Problem requirements: Tally every line below where "model" appears, then report the total alone.

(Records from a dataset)
-- ==== Sys2Proof/Certificates/Slice0/Obligations.lean ====
section
/-! DEFINITION. The statements about the model, from the numbered rules of spec/. -/

open Sys2Proof Sys2Proof.Machine

/-! ### The queue -/

/-- A step takes the command at the front of the queue and runs it on the state with the queue's rest. -/
def Obligations.StepRunsTheFront : Prop :=
  ∀ (s : State) (c : Instr) (q : List Instr), step { s with pending := c :: q } = exec c { s with pending := q }

/-- The model's choice (log entry 1): with nothing waiting, a step is a nanosecond of the leaf's clocks and of the crown's, in which lanes send, running jobs go
on, jobs whose time has come start and Grove's claims of the cycle are served. The queue stays empty. Serving the claims and stopping the running jobs of a fenced
quadrant are all in it that can access HBM: where no claim waits and no job runs on the engine, the step goes on from every state that has accessed no HBM address
that does not exist. -/
def Obligations.EmptyQueueTicks : Prop :=
  ∀ s : State, s.pending = [] →
    (s.tick.crown.stray = false → ∃ t, step s = .next t ∧ t = s.tick ∧ t.pending = [] ∧ t.leaf.ns = s.leaf.ns + 1 ∧ t.crown.ns = s.crown.ns + 1) ∧
    (s.tick.crown.stray = true → step s = .fault .hbmAddress) ∧
    (s.crown.grove.claims = [] → (∀ k j, k < 8 → s.crown.engJob k = some j → j.running = false) → s.crown.stray = false → s.tick.crown.stray = false)

/-! ### Completion -/

/-- Resets, registers, modes and clocks: every command of the family completes, with the next state its rules give, wherever the unit it acts in is not stopped. -/
def Obligations.ResetCommandsComplete : Prop :=
  (∀ (role : Nat) (root1 : Bool) (pins : CrownPins), runsOnCrown (.aonResetRelease role root1 pins) free (·.aonRelease role root1 pins.fuses pins.self)) ∧
  (∀ (pins : LeafPins), runsOnLeaf (.lAonResetRelease pins) pins.leaf free (·.aonRelease pins.straps)) ∧
  (∀ (w : LeafSel) (r : Nat), runsOnLeaf (.resetAssert w.block r) w free (·.resetAssert r)) ∧
  (∀ (r : Nat), runsOnHbm (.resetAssert .crown r) (·.assertDomain r)) ∧
  (∀ w, runsOnLeaf (.timeResetRelease w.block) w free Leaf.timeRelease) ∧
  (runsOnCrown (.timeResetRelease .crown) free Crown.timeRelease) ∧
  (∀ w, runsOnLeaf (.lSapResetRelease w) w free Leaf.sapRelease) ∧
  (∀ (w : LeafSel) (k : Nat), runsOnLeaf (.lLinkResetRelease w k) w free (·.laneRelease k)) ∧
  (∀ w, runsOnLeaf (.lHostResetRelease w) w free Leaf.hostRelease) ∧
  (∀ (w : LeafSel) (t : Nat), runsOnLeaf (.twigResetAssert w t) w free (·.twigAssert t)) ∧
  (∀ (w : LeafSel) (t : Nat), runsOnLeaf (.twigResetRelease w t) w free (·.twigRelease t)) ∧
  (∀ (core : Nat), runsOnLeaf (.traceCoreReset core) .die free (·.trcCoreReset core)) ∧
  (∀ (w : LeafSel) (at_ : Place) (v priv mid : Nat) (deferred : Bool), runsOnLeaf (.registerWrite w.block at_ v priv mid deferred) w free (fun l => l.unless (!wholeWord at_.off at_.be) (fun l => (l.noteDefer deferred).regWrite at_.off v priv mid))) ∧
  (∀ (at_ : Place) (v priv mid : Nat) (deferred : Bool), runsOnHbm (.registerWrite .crown at_ v priv mid deferred) (fun c => c.unless (!wholeWord at_.off at_.be) (fun c => (c.noteDefer at_.off mid deferred).busWrite at_.off v priv mid))) ∧
  (∀ (w : LeafSel) (at_ : Place) (priv mid : Nat) (deferred : Bool), runsOnLeaf (.rcRead w.block at_ priv mid deferred) w free (fun l => if wholeWord at_.off at_.be then l.busRead at_.off priv else l.emit (.response 0 0))) ∧
  (∀ (at_ : Place) (priv mid : Nat) (deferred : Bool), runsOnCrown (.rcRead .crown at_ priv mid deferred) free (fun c => if wholeWord at_.off at_.be then (c.noteDefer at_.off mid deferred).answerRead at_.off priv mid else c.emit (.response 0 0))) ∧
  (∀ (write : Bool) (addr be data priv mid : Nat), runsOnLeaf (.registerPortRequest write addr be data priv mid) .die free (·.portRequest write addr be data priv mid)) ∧
  (runsOnCrown .rehomeStart free Crown.rehome) ∧
  (runsOnCrown .rehomeReturn free (·.rehomeReturn.followUp)) ∧
  (runsOnCrown .root1Activate free (·.root1Activate.followUp)) ∧
  (runsOnHbm .modeEnter Crown.modeEnter) ∧
  (runsOnHbm .modeExit Crown.modeExit) ∧
  (runsOnCrown .rehearsalDue free Crown.rehearsalDue) ∧
  (runsOnCrown .rehearsalDetectTimeout free Crown.rehearsalTimeout) ∧
  (runsOnCrown .rehearsalPass free Crown.rehearsalPass) ∧
  (runsOnCrown .rehearsalAbort free Crown.rehearsalAbort) ∧
  (runsOnCrown .laneHoldEnd free Crown.laneHoldEnd) ∧
  (∀ (w : LeafSel) (d : Nat), runsOnLeaf (.clockFail w.block d) w free (·.clockFail d)) ∧
  (∀ (d : Nat), runsOnCrown (.clockFail .crown d) free (·.clockFail d)) ∧
  (∀ (w : LeafSel) (d : Nat), runsOnLeaf (.clockReturn w.block d) w free (·.clockReturn d)) ∧
  (∀ (d : Nat), runsOnHbm (.clockReturn .crown d) (·.clockReturn d)) ∧
  (∀ (d : Nat), runsOnCrown (.pllLock d) free (·.pllLock d)) ∧
  (∀ (d v : Nat), runsOnCrown (.clkCtrlWrite d v) free (·.clkCtrlWrite d v)) ∧
  (∀ (d : Nat), runsOnCrown (.clockSwitchDone d) free (·.switchDone d)) ∧
  (∀ (d : Nat), runsOnCrown (.pllLockTimeout d) free (·.lockTimeout d)) ∧
  (∀ (v : Nat), runsOnHbm (.rstCmd v) (·.rstCmd v))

Task response: 2